Authorizing regulation of vegetation height on residential lots along shorelines.


      The bill was read the second time.


MOTION


      On motion of Senator Winsley, the rules were suspended, Senate Bill No. 5879 was advanced to third reading, the second reading considered the third and the bill was placed on final passage.

      Debate ensued.

      The President declared the question before the Senate to be the roll call on the final passage of Senate Bill No. 5879.


ROLL CALL


      The Secretary called the roll on the final passage of Senate Bill No. 5879 and the bill passed the Senate by the following vote: Yeas, 28; Nays, 21; Absent, 0; Excused, 0.

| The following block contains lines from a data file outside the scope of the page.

/-- Two buffers in canonical form with the same cells are the same. -/
theorem memory_ext (m m' : Memory) (h : Memory.wf m) (h' : Memory.wf m') (hc : ∀ i, cellAt m i = cellAt m' i) :
    m = m' := by
  have : Std.Irrefl (fun c d : Host.Cell => c.1 < d.1) := ⟨fun c => lt_irrefl c.1⟩
  refine List.Pairwise.eq_of_mem_iff (List.pairwise_map.1 h.1) (List.pairwise_map.1 h'.1) fun c => ?_
  rw [mem_iff_cellAt m h, mem_iff_cellAt m' h', hc]

/-- A buffer in canonical form is the bytes its cells hold. -/
theorem eq_cellsOf (m : Memory) (bytes : List Byte) (h : Memory.wf m) (hlen : bytes.length ≤ 255)
    (hc : ∀ i, cellAt m i = bytes[i]?) : m = cellsOf bytes :=
  memory_ext _ _ h (cellsOf_wf _ hlen) fun i => by rw [hc, cellAt_cellsOf]

/-- The buffer of an invariant state is `n` bytes, from index 0 on, and they are its raw frame. -/
theorem State.Inv.exists_bytes {s : State} (h : s.Inv) :
    ∃ bytes, s.buf = cellsOf bytes ∧ s.n.toNat = bytes.length ∧ rawFrame s = .ok bytes := by
  have hn := s.n.isLt
  obtain ⟨bytes, hread, hlen, hbelow⟩ := memReadFrom_filled s.buf 0 s.n.toNat (by omega)
    fun j hj => (h.filled _).2 (by omega)
  refine ⟨bytes, eq_cellsOf _ _ h.canonical (by omega) fun i => ?_, hlen.symm, hread⟩
  by_cases hi : i < s.n.toNat
  · simpa using hbelow i hi
  · rw [List.getElem?_eq_none (by omega)]
    exact Option.not_isSome_iff_eq_none.1 fun hs => hi ((h.filled i).1 hs)

/-- No complete frame is seen in ACCUM (20_memory.md R59), of the bytes the buffer holds. -/
theorem State.Inv.not_bufferComplete {s : State} (h : s.Inv) (hst : s.st = .accum) {bytes : List Byte}
    (hbuf : s.buf = cellsOf bytes) (hn : s.n.toNat = bytes.length) : bufferComplete bytes = false := by
  unfold bufferComplete
  split
  · next len hl =>
    rw [← hn]
    exact h.accumIncomplete hst len (by rw [hbuf, cellAt_cellsOf, hl])
  · rfl

end Sys2Proof.Machine
end

section
/-! SUPPORT. What every instruction and every step keeps, from what each shared operation keeps. -/

namespace Sys2Proof.Machine

/-- A property that every operation of the block keeps but ARM and RESET, and that every change of the driver's stream
and of the held bytes keeps. -/
structure KeptWithoutRestart (P : State → Prop) : Prop where
  crc : ∀ s c, P s → P (setCrc c s)
  held : ∀ s bs, P s → P (setHeld bs s)
  stream : ∀ s xs, P s → P (setStream xs s)
  byte : ∀ s t b, s.st = .accum → P s → consumeByte b s = .next t → P t
  attempt : ∀ s, s.st = .accum → s.att + 1 ≠ s.maxAttempts → P s → P (countAttempt s)
  timeout : ∀ s, s.st = .accum → s.att + 1 = s.maxAttempts → P s → P (enterResult .timeout (countAttempt s))
  io : ∀ s, s.st = .accum → P s → P (enterResult .io s)

/-- A property that ARM and RESET keep too. -/
structure KeptByOperations (P : State → Prop) : Prop extends KeptWithoutRestart P where
  arm : ∀ s, P s → P (startAccumulation (recordViolation (s.st == .accum) s))
  reset : ∀ s, P s → P (resetBlock s)

variable {P : State → Prop} {s t : State}

theorem KeptWithoutRestart.receive (k : KeptWithoutRestart P) (bytes : List Byte) (hs : P s)
    (h : receive bytes s = .next t) : P t :=
  receive_keeps P k.held k.byte bytes s t hs h

/-- An instruction other than ARM and RESET keeps what the operations keep. -/
theorem KeptWithoutRestart.exec (k : KeptWithoutRestart P) (i : Instr) (harm : i ≠ .arm) (hreset : i ≠ .reset)
    (hs : P s) (h : exec i s = .next t) : P t := by
  cases i with
  | nop => cases h; exact hs
  | crcInit | crcByte => cases h; exact k.crc s _ hs
  | arm => exact absurd rfl harm
  | rxByte b =>
    obtain ⟨hst, hc⟩ := execRxByte_next b s t h
    exact k.byte s t b hst hs hc
  | attemptEnd =>
    change execAttemptEnd s = .next t at h
    rcases execAttemptEnd_cases s with ⟨_, he⟩ | ⟨hst, hm, he⟩ | ⟨hst, hm, he⟩ <;> rw [he] at h <;> cases h
    · exact hs
    · exact k.attempt s hst hm hs
    · exact k.timeout s hst hm hs
  | rxError =>
    change execRxError s = .next t at h
    rcases execRxError_cases s with ⟨_, he⟩ | ⟨hst, he⟩ <;> rw [he] at h <;> cases h
    · exact hs
    · exact k.io s hst hs
  | reserved111 => cases h
  | reset => exact absurd rfl hreset
  | frameAck | frameNack | frameIllegal | frameData | frameBadHeader | frameBadCrc => exact k.receive _ hs h

/-- Every instruction keeps what all the operations keep. -/
theorem KeptByOperations.exec (k : KeptByOperations P) (i : Instr) (hs : P s) (h : exec i s = .next t) : P t := by
  by_cases harm : i = .arm
  · subst harm; cases h; exact k.arm s hs
  · by_cases hreset : i = .reset
    · subst hreset; cases h; exact k.reset s hs
    · exact k.toKeptWithoutRestart.exec i harm hreset hs h

/-- Every step keeps what all the operations keep. -/
theorem KeptByOperations.step (k : KeptByOperations P) (hs : P s) (h : step s = .next t) : P t := by
  rcases step_next s t h with ⟨_, hp⟩ | ⟨_, _, rfl⟩ | ⟨_, rest, i, _, _, _, he⟩ | ⟨_, rest, bytes, _, _, _, hr⟩
  · exact presentHeld_keeps P k.held k.byte s t hs hp
  · exact hs
  · exact k.exec i (k.stream s rest hs) he
  · exact k.toKeptWithoutRestart.receive bytes (k.stream s rest hs) hr

end Sys2Proof.Machine
end

section
/-! SUPPORT. The state invariants under each operation (10_state.md R34, R27). -/

namespace Sys2Proof.Machine

/-- A block in IDLE with everything cleared meets the invariant. -/
theorem idle_inv (s : State) (hst : s.st = .idle) (hbuf : s.buf = []) (hn : s.n = 0) (hatt : s.att = 0)
    (hres : s.res = .none) (hmax : 1 ≤ s.maxAttempts) : s.Inv where
  canonical := by rw [hbuf]; exact wf_nil
  filled := by simp [hbuf, hn]
  idleClear := fun _ => ⟨hres, hatt⟩
  accumOpen := by simp [hst]
  accumIncomplete := by simp [hst]
  doneResult := by simp [hst]
  validated := by simp [hres, Result.byValidation]
  attemptsBounded := by omega
  attemptsExhausted := by omega
  parameterLegal := hmax

/-- A block whose accumulation ended without a frame, by TIMEOUT or IO, meets the invariant. -/
theorem ended_inv (s : State) (bytes : List Byte) (hst : s.st = .done) (hbuf : s.buf = cellsOf bytes)
    (hn : s.n.toNat = bytes.length) (hres : s.res = .timeout ∨ s.res = .io) (hatt : s.att ≤ s.maxAttempts)
    (hlast : s.att = s.maxAttempts → s.res = .timeout) (hmax : 1 ≤ s.maxAttempts) : s.Inv where
  canonical := by rw [hbuf]; exact cellsOf_wf _ (by have := s.n.isLt; omega)
  filled := by rw [hbuf]; exact cellsOf_filled _ _ hn
  idleClear := by simp [hst]
  accumOpen := by simp [hst]
  accumIncomplete := by simp [hst]
  doneResult := by rcases hres with h | h <;> simp [h]
  validated := by rcases hres with h | h <;> simp [h, Result.byValidation]
  attemptsBounded := hatt
  attemptsExhausted := hlast
  parameterLegal := hmax

/-- The invariant speaks neither of `crc` and `viol` nor of the driver's stream and the held bytes. -/
theorem State.Inv.set_unread {s : State} (h : s.Inv) (c : U16) (v : Bool) (xs : List Input) (bs : List Byte) :
    State.Inv { s with crc := c, viol := v, stream := xs, held := bs } :=
  ⟨h.canonical, h.filled, h.idleClear, h.accumOpen, h.accumIncomplete, h.doneResult, h.validated, h.attemptsBounded,
    h.attemptsExhausted, h.parameterLegal⟩

/-- A consumed byte keeps the invariant: discarded, stored in an incomplete frame, or the last of a complete one. -/
theorem State.Inv.of_consumeByte {s t : State} (h : s.Inv) (hst : s.st = .accum) (b : Byte)
    (hb : consumeByte b s = .next t) : t.Inv := by
  obtain ⟨hres, hatt⟩ := h.accumOpen hst
  by_cases hfull : s.n.toNat = 255
  · rw [consumeByte_full b s hfull] at hb
    cases hb
    exact h
  · have hn : s.n.toNat < 255 := by have := s.n.isLt; omega
    obtain ⟨raw, _, hlen, hcells, hnext⟩ := consumeByte_filled b s hn h.filled
    have hbuf : (storeByte b s).buf = cellsOf raw :=
      eq_cellsOf _ raw (memWrite_wf _ _ _ hn h.canonical) (by omega) hcells
    have hcount : (storeByte b s).n.toNat = raw.length := by rw [storeByte_n_toNat b s hn, hlen]
    rw [hnext] at hb
    cases hc : bufferComplete raw with
    | false =>
      rw [hc] at hb
      cases hb
      exact accumulating_inv _ raw hst hbuf hcount hc hres hatt
    | true =>
      rw [hc] at hb
      cases hb
      exact delivered_inv _ raw rfl hbuf hcount hc rfl hatt

/-- Every operation keeps the invariant. -/
theorem inv_kept : KeptByOperations State.Inv where
  crc s c h := h.set_unread c s.viol s.stream s.held
  held s bs h := h.set_unread s.crc s.viol s.stream bs
  stream s xs h := h.set_unread s.crc s.viol xs s.held
  byte _ _ b hst h hb := h.of_consumeByte hst b hb
  attempt s hst hm h := by
    obtain ⟨hres, hatt⟩ := h.accumOpen hst
    obtain ⟨bytes, hbuf, hn, _⟩ := h.exists_bytes
    exact accumulating_inv _ bytes hst hbuf hn (h.not_bufferComplete hst hbuf hn) hres
      (show s.att + 1 < s.maxAttempts by omega)
  timeout s hst hm h := by
    obtain ⟨bytes, hbuf, hn, _⟩ := h.exists_bytes
    exact ended_inv _ bytes rfl hbuf hn (.inl rfl) hm.le (fun _ => rfl) h.parameterLegal
  io s hst h := by
    obtain ⟨hres, hatt⟩ := h.accumOpen hst
    obtain ⟨bytes, hbuf, hn, _⟩ := h.exists_bytes
    exact ended_inv _ bytes rfl hbuf hn (.inr rfl) hatt.le (fun hm => absurd hm hatt.ne) h.parameterLegal
  arm s h := accumulating_inv _ [] rfl rfl rfl rfl rfl h.parameterLegal
  reset s h := idle_inv _ rfl rfl rfl rfl rfl h.parameterLegal

/-- Settles O26: every operation keeps the invariant, so every step does. -/
theorem stepKeepsTheInvariant : Obligations.StepKeepsTheInvariant :=
  fun _ _ hs h => inv_kept.step hs h

/-- A result that is not one of validation's needs no explanation. -/
theorem resultExplained_of_not_byValidation {s : State} (h : s.res.byValidation = false) : s.ResultExplained := by
  intro hv
  rw [h] at hv
  cases hv

/-- While the block accumulates there is no result. -/
theorem State.Inv.not_byValidation_of_accum {s : State} (h : s.Inv) (hst : s.st = .accum) :
    s.res.byValidation = false := by
  rw [(h.accumOpen hst).1]
  rfl

/-- A consumed byte that ends in a validation result is the last of the bytes that validation was given. -/
theorem State.Inv.resultExplained_of_consumeByte {s t : State} (h : s.Inv) (hst : s.st = .accum) (b : Byte)
    (hb : consumeByte b s = .next t) : t.ResultExplained := by
  have hopen := h.not_byValidation_of_accum hst
  rcases consumeByte_next b s t hb with ⟨_, rfl⟩ | ⟨_, _, rfl⟩ | ⟨raw, _, _, hraw, rfl⟩
  · exact resultExplained_of_not_byValidation hopen
  · exact resultExplained_of_not_byValidation hopen
  · exact fun _ => ⟨raw, hraw, rfl⟩

/-- Every operation keeps, of an invariant state, that a validation result is explained. -/
theorem resultExplained_kept : KeptByOperations fun s => s.Inv ∧ s.ResultExplained where
  crc s c h := ⟨inv_kept.crc s c h.1, h.2⟩
  held s bs h := ⟨inv_kept.held s bs h.1, h.2⟩
  stream s xs h := ⟨inv_kept.stream s xs h.1, h.2⟩
  byte _ _ b hst h hb := ⟨h.1.of_consumeByte hst b hb, h.1.resultExplained_of_consumeByte hst b hb⟩
  attempt s hst hm h := ⟨inv_kept.attempt s hst hm h.1,
    resultExplained_of_not_byValidation (h.1.not_byValidation_of_accum hst)⟩
  timeout s hst hm h := ⟨inv_kept.timeout s hst hm h.1, resultExplained_of_not_byValidation rfl⟩
  io s hst h := ⟨inv_kept.io s hst h.1, resultExplained_of_not_byValidation rfl⟩
  arm s h := ⟨inv_kept.arm s h.1, resultExplained_of_not_byValidation rfl⟩
  reset s h := ⟨inv_kept.reset s h.1, resultExplained_of_not_byValidation rfl⟩

/-- Settles O27: the result is written with the bytes it is about, and every later operation either leaves both or
restarts. -/
theorem stepKeepsTheResultExplained : Obligations.StepKeepsTheResultExplained :=
  fun _ _ hinv hres h => (resultExplained_kept.step ⟨hinv, hres⟩ h).2

/-- Settles O25: the reset state is idle and cleared, and MAX_ATTEMPTS is at least 1. -/
theorem resetStateMeetsTheInvariant : Obligations.ResetStateMeetsTheInvariant :=
  ⟨idle_inv _ rfl rfl rfl rfl rfl one_le_maxAttempts, resultExplained_of_not_byValidation rfl⟩

end Sys2Proof.Machine
end

section
/-! SUPPORT. The sticky flag `viol` and the counter `att` (10_state.md R29, R27). -/

namespace Sys2Proof.Machine

/-- Beside ARM and RESET nothing writes `viol`. -/
theorem viol_kept (v : Bool) : KeptWithoutRestart fun s => s.viol = v where
  crc _ _ h := h
  held _ _ h := h
  stream _ _ h := h
  byte s t b _ h hb := by
    rcases consumeByte_next b s t hb with ⟨_, rfl⟩ | ⟨_, _, rfl⟩ | ⟨_, _, _, _, rfl⟩ <;> exact h
  attempt _ _ _ h := h
  timeout _ _ _ h := h
  io _ _ h := h

/-- Settles O34: ARM and RESET write `viol` as their rules say, and `viol_kept` covers the other rows. -/
theorem violationIsStickyUntilReset : Obligations.ViolationIsStickyUntilReset := by
  intro i s t h
  refine ⟨?_, ?_, ?_⟩
  · rintro rfl
    cases h
    rfl
  · rintro rfl hst
    cases h
    simp [hst]
  · intro hreset harm
    by_cases hi : i = .arm
    · subst hi
      cases h
      have hst : s.st ≠ .accum := fun hs => harm ⟨rfl, hs⟩
      simp [hst]
    · exact (viol_kept s.viol).exec i hi hreset rfl h

/-- Settles O36: `att` is at most MAX_ATTEMPTS, and the width is the least whose power of two exceeds that. -/
theorem attemptCounterFitsItsWidth : Obligations.AttemptCounterFitsItsWidth := by
  intro s h
  have hfits : s.att < 2 ^ attWidth s.maxAttempts := by
    have hpow : s.maxAttempts + 1 ≤ 2 ^ attWidth s.maxAttempts := Nat.le_pow_clog (by omega) _
    have := h.attemptsBounded
    omega
  refine ⟨hfits, ?_, fun w hw => Nat.clog_le_of_le_pow hw⟩
  rw [attOut, BitVec.toNat_ofNat, Nat.mod_eq_of_lt hfits]

end Sys2Proof.Machine
end

section
/-! SUPPORT. The status word (10_state.md R33): its fields, and reading them back. -/

namespace Sys2Proof.Machine

variable (s : State)

/-- Each bit of the status word, by the field it lies in. -/
theorem statusWord_getLsbD (i : Nat) : (statusWord s).getLsbD i =
    if i < 2 then s.st.code.getLsbD i
    else if i - 2 < 4 then s.res.code.getLsbD (i - 2)
    else if i - 2 - 4 < 1 then (BitVec.ofBool s.viol).getLsbD (i - 2 - 4)
    else if i - 2 - 4 - 1 < 1 then (0#1).getLsbD (i - 2 - 4 - 1)
    else s.n.getLsbD (i - 2 - 4 - 1 - 1) := by
  simp only [← BitVec.getLsbD_append]
  rfl

theorem statusWord_st : (statusWord s).extractLsb' 0 2 = s.st.code := by
  ext i hi
  simp [statusWord_getLsbD, hi]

      Voting yea: Senators Anderson, C., Fairley, Finkbeiner, Franklin, Fraser, Gaspard, Haugen, Heavey, Kohl, Loveland, McAuliffe, McCaslin, McDonald, Morton, Moyer, Owen, Palmer, Pelz, Prentice, Quigley, Rasmussen, Rinehart, Sheldon, Spanel, Swecker, Winsley, Wojahn and Wood - 28.

      Voting nay: Senators Anderson, A., Bauer, Cantu, Deccio, Drew, Hale, Hargrove, Hochstatter, Johnson, Long, Newhouse, Oke, Prince, Roach, Schow, Sellar, Smith, Snyder, Strannigan, Sutherland and West - 21.

      SENATE BILL NO. 5879, having received the constitutional majority, was declared passed. There being no objection, the title of the bill will stand as the title of the act.


POINT OF INQUIRY


      Senator Gaspard: "Senator Snyder, did you defer further consideration of Senate Bill No. 5940, because current law provides the authority to collect the use tax for advertising materials printed outside the state of Washington which are delivered to customers in the state?"

      Senator Snyder: "Yes, it is now my understanding that current law does authorize the state to impose the use tax on such advertising materials. The bill only sought to confirm that existing authority."


MOTION


      At 5:07 p.m., on motion of Senator Spanel, the Senate adjourned until 12:00 noon, Thursday, March 16, 1995.